▸ What to do
Please write out the listing beneath this sentence exactly, from its first line to the line with "a listed program;", and stop there.

▸ Available data
——
/-- While a token or a FINAL task waits for an entry, TASK_MAKE grants one or notes that the table is full. An EMPTY or
SKIPPED token passes its node, and at a SINK is taken without a task. A slot is filled while its stop is not halted;
an injected disagreement strikes on the first fill that dispatches. A pegged task is staged unless it is, or waits
for a scrub; it starts on an idle open tile, after a scrub and its staging where the function changes. A task over
its limit ends with 0x31, unless in the very tick a CANCEL that covers it is at hand. An ENDING task places its
outputs and frees its entry with the last. A slot is released in order. A lockstep disagreement is handled and its
halt ends after 1 us. INJECT arms a stop and RESV is written in an unlocked page, within the sum of 4,096; else
DENIED is set, or the write is refused and logged. Only a SPARE tile that is not in a reset enters MAINTENANCE, with
a listed program; an ending program leaves it SPARE, a failed self-test FAILED with cause 3. A core reset ends the
program of a tile in MAINTENANCE, ends, unpegs, resets and scrubs one in service or a spare, and (log entry 89, the
model's choice) does nothing to a FAILED or DOWN one. An ECC error is armed in a tile in MAINTENANCE and noticed for
another. A deferred fault, an instruction line found bad, a queued vector instruction, an outstanding access and a
fetch of the pc's line have their effect. (R75, R202, R204, R210, R211, R218, R220, R228, R233, R263, R265, R267) -/
def Obligations.TaskCommandsComplete : Prop :=
  (∀ (s : State),
     s.starts 3 = true →
     s.cands ≠ [] →
     Leads .taskMake s (s.kept (s.taskMake))) ∧
  (∀ (s : State) (r : Nat) (e : Nat) (x : Run) (t : Token),
     s.running = true →
     s.canForward r e = true →
     s.run r = some x →
     x.forwardable e = some t →
     ((s.graphOf x).node ((s.graphOf x).edge e).dst).kind ≠ 9 →
     Leads (.tokenForward r e) s (s.kept (s.forward r e t))) ∧
  (∀ (s : State) (r : Nat) (e : Nat) (x : Run) (t : Token),
     s.running = true →
     s.canForward r e = true →
     s.run r = some x →
     x.forwardable e = some t →
     ((s.graphOf x).node ((s.graphOf x).edge e).dst).kind = 9 →
     Leads (.tokenForward r e) s (s.kept (s.sinkForward r e t))) ∧
  (∀ (s : State) (kind : Nat) (unit : Nat),
     s.starts 3 = true →
     s.unitTakes kind = true →
     find s.bsn.halts (s.fillStop kind unit) = none →
     s.fillStop kind unit ∉ s.bsn.inject →
     Leads (.pegFill kind unit) s (s.kept (s.fillSlot kind unit))) ∧
  (∀ (s : State) (kind : Nat) (unit : Nat),
     s.starts 3 = true →
     s.unitTakes kind = true →
     find s.bsn.halts (s.fillStop kind unit) = none →
     (s.fillSlot kind unit).bsn.dispatches ≤ s.bsn.dispatches →
     Leads (.pegFill kind unit) s (s.kept (s.fillSlot kind unit))) ∧
  (∀ (s : State) (kind : Nat) (unit : Nat),
     s.starts 3 = true →
     s.unitTakes kind = true →
     find s.bsn.halts (s.fillStop kind unit) = none →
     s.fillStop kind unit ∈ s.bsn.inject →
     s.bsn.dispatches < (s.fillSlot kind unit).bsn.dispatches →
     Leads (.pegFill kind unit) s (s.kept (s.disagree (s.fillStop kind unit)))) ∧
  (∀ (s : State) (t : Nat) (peg : Nat) (k : Nat) (x : Task),
     s.running = true →
     s.pegTask (pegPlace t peg) = some (k, x) →
     x.staged = false →
     s.noScrub t peg x = true →
     Leads (.stagingDone t peg) s (s.kept (s.stage t peg k x))) ∧
  (∀ (s : State) (t : Nat) (peg : Nat) (k : Nat) (x : Task),
     s.starts 4 = true →
     s.psState < 2 →
     s.tileOpen t = true →
     (s.core t).task = none →
     s.nextPeg t = some (peg, k, x) →
     s.runStopping x = false →
     (∀ f ∈ s.tileHolds t, f = x.fn) →
     x.staged = true →
     Leads (.taskStart t) s (s.kept (s.startTask t peg k x))) ∧
  (∀ (s : State) (t : Nat) (peg : Nat) (k : Nat) (x : Task) (f : Nat) (y : Task),
     s.starts 4 = true →
     s.psState < 2 →
     s.tileOpen t = true →
     (s.core t).task = none →
     s.nextPeg t = some (peg, k, x) →
     s.runStopping x = false →
     s.tileHolds t = some f →
     f ≠ x.fn →
     (((s.scrub t).chargeCore x.fn s.scrubTicks).stage t peg k x).task k = some y →
     Leads (.taskStart t) s (s.kept ((((s.scrub t).chargeCore x.fn s.scrubTicks).stage t peg k x).startTask t peg k
       y))) ∧
  (∀ (s : State) (k : Nat) (x : Task),
     s.running = true →
     s.task k = some x →
     x.state = .running →
     x.start + s.limitOf x ≤ s.clk.tsu →
     (x.start + s.limitOf x < s.clk.tsu ∨ s.cancelCovers x = false) →
     Leads (.taskTimeout k) s (s.kept ((s.workFault 3 x.fn 0x31 0 0xFFFF 0 5).killTask k 0x31 0))) ∧
  (∀ (s : State) (t : Nat) (x : Task),
     s.running = true →
     s.task t = some x →
     x.state = .ending →
     (s.placeOuts x.run x.node x.outs).2 = [] →
     Leads (.tokenPlace t) s (s.kept ((s.placeOuts x.run x.node x.outs).1.delTask t))) ∧
  (∀ (s : State) (t : Nat) (x : Task),
     s.running = true →
     s.task t = some x →
     x.state = .ending →
     (s.placeOuts x.run x.node x.outs).2 ≠ [] →
     Leads (.tokenPlace t) s (s.kept ((s.placeOuts x.run x.node x.outs).1.setTask t { x with
         outs := (s.placeOuts x.run x.node x.outs).2 }))) ∧
  (∀ (s : State) (fl : Nat),
     s.running = true →
     2 ∉ s.failedSubs →
     s.canRelease fl = true →
     Leads (.slotRelease fl) s (s.kept (s.slotRelease fl))) ∧
  (∀ (s : State) (stop : Nat),
     s.running = true →
     s.ready 3 = true →
     stop < 2 →
     3 ∉ s.failedSubs →
     Leads (.lockstepDisagreement stop) s (s.kept (s.disagree stop))) ∧
  (∀ (s : State) (stop : Nat) (t0 : Nat),
     s.running = true →
     find s.bsn.halts stop = some t0 →
     t0 + ticksOfUs 1 ≤ s.clk.tsu →
     Leads (.lockstepHaltEnd stop) s (s.kept ({ s with bsn := { s.bsn with halts := del s.bsn.halts stop } }))) ∧
  (∀ (s : State) (u : State),
     s.reaches 0 = true →
     s.ready 3 = true →
     u = s.atRegion 3 0x900 →
     u.rd fEXPERT_UNLOCK_UNLOCKED 3 = 1 →
     0 ∉ s.bsn.inject →
     Leads .injectWest s (s.kept ({ u with bsn := { u.bsn with inject := u.bsn.inject ++ [0] } }))) ∧
  (∀ (s : State) (u : State),
     s.reaches 0 = true →
     s.ready 3 = true →
     u = s.atRegion 3 0x900 →
     u.rd fEXPERT_UNLOCK_UNLOCKED 3 = 1 →
     0 ∈ s.bsn.inject →
     Leads .injectWest s (s.kept (u))) ∧
  (∀ (s : State) (u : State),
     s.reaches 0 = true →
     s.ready 3 = true →
     u = s.atRegion 3 0x900 →
     u.rd fEXPERT_UNLOCK_UNLOCKED 3 ≠ 1 →
     Leads .injectWest s (s.kept (u.wr fEXPERT_UNLOCK_DENIED 3 1))) ∧
  (∀ (s : State) (u : State),
     s.reaches 0 = true →
     s.ready 3 = true →
     u = s.atRegion 3 0x900 →
     u.rd fEXPERT_UNLOCK_UNLOCKED 3 = 1 →
     1 ∉ s.bsn.inject →
     Leads .injectEast s (s.kept ({ u with bsn := { u.bsn with inject := u.bsn.inject ++ [1] } }))) ∧
  (∀ (s : State) (u : State),
     s.reaches 0 = true →
     s.ready 3 = true →
     u = s.atRegion 3 0x900 →
     u.rd fEXPERT_UNLOCK_UNLOCKED 3 = 1 →
     1 ∈ s.bsn.inject →
     Leads .injectEast s (s.kept (u))) ∧
  (∀ (s : State) (u : State),
     s.reaches 0 = true →
     s.ready 3 = true →
     u = s.atRegion 3 0x900 →
     u.rd fEXPERT_UNLOCK_UNLOCKED 3 ≠ 1 →
     Leads .injectEast s (s.kept (u.wr fEXPERT_UNLOCK_DENIED 3 1))) ∧
  (∀ (s : State) (fn : Nat) (v : Nat) (u : State),
     s.reaches 0 = true →
     s.ready 3 = true →
     fn ≤ 1024 →
     u = s.atRegion 3 (0x10000 + 16 * fn) →
     u.rd fEXPERT_UNLOCK_UNLOCKED 3 = 1 →
     u.resvSum - u.rd fBSN_FN_RESV fn + lowBits 12 v ≤ 4096 →
     Leads (.bsnFnResv fn v) s (s.kept (({ u with
         bsn := { u.bsn with tableFull := u.bsn.tableFull && !u.sharedFree } } : State).wr fBSN_FN_RESV fn (lowBits
       12 v)))) ∧
  (∀ (s : State) (fn : Nat) (v : Nat) (u : State),
     s.reaches 0 = true →
     s.ready 3 = true →
     fn ≤ 1024 →
     u = s.atRegion 3 (0x10000 + 16 * fn) →
     u.rd fEXPERT_UNLOCK_UNLOCKED 3 = 1 →
     4096 < u.resvSum - u.rd fBSN_FN_RESV fn + lowBits 12 v →
     Leads (.bsnFnResv fn v) s (s.kept (u.fault 3 { u.entry 3 5 with fn := some fn, cause := 4 }))) ∧
  (∀ (s : State) (fn : Nat) (v : Nat) (u : State),
     s.reaches 0 = true →
     s.ready 3 = true →
     fn ≤ 1024 →
     u = s.atRegion 3 (0x10000 + 16 * fn) →
     u.rd fEXPERT_UNLOCK_UNLOCKED 3 ≠ 1 →
     Leads (.bsnFnResv fn v) s (s.kept (u.wr fEXPERT_UNLOCK_DENIED 3 1))) ∧
  (∀ (s : State) (t : Nat) (program : Nat) (u : State),
     s.reaches 0 = true →
     s.ready 4 = true →
     t < 544 →
     u = s.atRegion 4 (0x10004 + 32 * t) →
     u.tileState t = tsSpare →
     1 ≤ program →
     program ≤ 3 →
     Leads (.maintEnter t program) s (s.kept ((((((u.setCore t Core.zero).wr fOCA_TILE_STATE t tsMaintenance).wr
       fOCA_TILE_MAINT_PROGRAM t program).wr fOCA_TILE_MAINT_DONE t 0).wr fOCA_TILE_MAINT_PASS t 0)))) ∧
  (∀ (s : State) (t : Nat) (program : Nat) (u : State),
     s.reaches 0 = true →
     s.ready 4 = true →
     t < 544 →
     u = s.atRegion 4 (0x10004 + 32 * t) →
     (u.tileState t ≠ tsSpare ∨ program = 0 ∨ 3 < program) →
     Leads (.maintEnter t program) s (s.kept (u.notice 4 t))) ∧
  (∀ (s : State) (t : Nat) (u : State),
     s.reaches 0 = true →
     s.ready 4 = true →
     t < 544 →
     u = s.atRegion 4 (0x10004 + 32 * t) →
     u.rd fOCA_TILE_STATE t = tsMaintenance →
     Leads (.coreReset t) s (s.kept ((u.maintEnd t false).wr fOCA_TILE_STATE t tsSpare))) ∧
  (∀ (s : State) (t : Nat) (u : State),
     s.reaches 0 = true →
     s.ready 4 = true →
     t < 544 →
     u = s.atRegion 4 (0x10004 + 32 * t) →
     u.rd fOCA_TILE_STATE t ≠ tsMaintenance →
     u.rd fOCA_TILE_STATE t ≠ 0 →
     u.rd fOCA_TILE_STATE t ≠ tsFailed →
     Leads (.coreReset t) s (s.kept (((((u.endOnTile t 0x32 0x04 []).unpeg (.pegA t)).unpeg (.pegB t)).onCore t (fun
       (c : Core) => { c with resetEnd := u.clk.tsu + u.cyclesToTicks 64 })).scrub t))) ∧
  (∀ (s : State) (t : Nat) (u : State),
     s.reaches 0 = true →
     s.ready 4 = true →
     t < 544 →
     u = s.atRegion 4 (0x10004 + 32 * t) →
     (u.rd fOCA_TILE_STATE t = 0 ∨ u.rd fOCA_TILE_STATE t = tsFailed) →
     Leads (.coreReset t) s (s.kept (u))) ∧
  (∀ (s : State) (t : Nat) (pass : Bool),
     s.running = true →
     s.rd fOCA_TILE_STATE t = tsMaintenance →
     ((pass && !(s.core t).halted) = true ∨ s.rd fOCA_TILE_MAINT_PROGRAM t ≠ 1) →
     Leads (.maintProgramEnd t pass) s (s.kept ((s.maintEnd t (pass && !(s.core t).halted)).wr fOCA_TILE_STATE t
       tsSpare))) ∧
  (∀ (s : State) (t : Nat) (pass : Bool),
     s.running = true →
     s.rd fOCA_TILE_STATE t = tsMaintenance →
     (pass && !(s.core t).halted) = false →
     s.rd fOCA_TILE_MAINT_PROGRAM t = 1 →
     Leads (.maintProgramEnd t pass) s (s.kept (((s.maintEnd t false).wr fOCA_TILE_STATE t tsFailed).raise 4 3))) ∧
  (∀ (s : State) (t : Nat) (target : Nat) (double : Bool) (u : State),
     s.reaches 0 = true →
     s.ready 4 = true →
     u = s.atRegion 4 0x900 →
     u.rd fEXPERT_UNLOCK_UNLOCKED 4 = 1 →
     u.rd fOCA_TILE_STATE t = tsMaintenance →
     target < 3 →
     Leads (.ocaEccInject t target double) s (s.kept (u.onCore t (fun (c : Core) => { c with
         armed := c.armed.filter (fun a => a.1 ≠ target) ++ [(target, double)] })))) ∧
  (∀ (s : State) (t : Nat) (target : Nat) (double : Bool) (u : State),
     s.reaches 0 = true →
     s.ready 4 = true →
     u = s.atRegion 4 0x900 →
     u.rd fEXPERT_UNLOCK_UNLOCKED 4 = 1 →
     (u.rd fOCA_TILE_STATE t ≠ tsMaintenance ∨ 3 ≤ target) →
     Leads (.ocaEccInject t target double) s (s.kept (u.notice 4 t))) ∧
  (∀ (s : State) (t : Nat) (target : Nat) (double : Bool) (u : State),
     s.reaches 0 = true →
     s.ready 4 = true →
     u = s.atRegion 4 0x900 →
     u.rd fEXPERT_UNLOCK_UNLOCKED 4 ≠ 1 →
     Leads (.ocaEccInject t target double) s (s.kept (u.wr fEXPERT_UNLOCK_DENIED 4 1))) ∧
  (∀ (s : State) (t : Nat) (i : Nat),
     s.tileLive t = true →
     (s.deferredFault t i).isSome = true →
     Leads (.deferredFault t i) s (s.kept (s.takeDeferred t i))) ∧
  (∀ (s : State) (t : Nat) (found : Bool),
     s.running = true →
     (s.badFetch t found).isSome = true →
     Leads (.uncorrectableFetch t found) s (s.kept (s.uncorrectableFetch t found))) ∧
  (∀ (s : State) (t : Nat),
     s.tileLive t = true →
     (s.core t).vectorReady = true →
     Leads (.vectorStart t) s (s.outsideCores ((s.vectorStart t).checkRange t))) ∧
  (∀ (s : State) (t : Nat) (i : Nat) (found : Nat),
     s.tileLive t = true →
     i < (s.core t).accs.length →
     Leads (.hbmAccessPerformed t i found) s (s.outsideCores ((s.accPerform t i found).checkRange t))) ∧
  (∀ (s : State) (t : Nat) (i : Nat) (found : Nat),
     s.tileLive t = true →
     (s.core t).accs.length ≤ i →
     Leads (.hbmAccessPerformed t i found) s (s.outsideCores ((s.fetchLine t found).checkRange t)))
——
▸ Answer space
/-- While a token or a FINAL task waits for an entry, TASK_MAKE grants one or notes that the table is full. An EMPTY or
SKIPPED token passes its node, and at a SINK is taken without a task. A slot is filled while its stop is not halted;
an injected disagreement strikes on the first fill that dispatches. A pegged task is staged unless it is, or waits
for a scrub; it starts on an idle open tile, after a scrub and its staging where the function changes. A task over
its limit ends with 0x31, unless in the very tick a CANCEL that covers it is at hand. An ENDING task places its
outputs and frees its entry with the last. A slot is released in order. A lockstep disagreement is handled and its
halt ends after 1 us. INJECT arms a stop and RESV is written in an unlocked page, within the sum of 4,096; else
DENIED is set, or the write is refused and logged. Only a SPARE tile that is not in a reset enters MAINTENANCE, with
a listed program; an ending program leaves it SPARE, a failed self-test FAILED with cause 3. A core reset ends the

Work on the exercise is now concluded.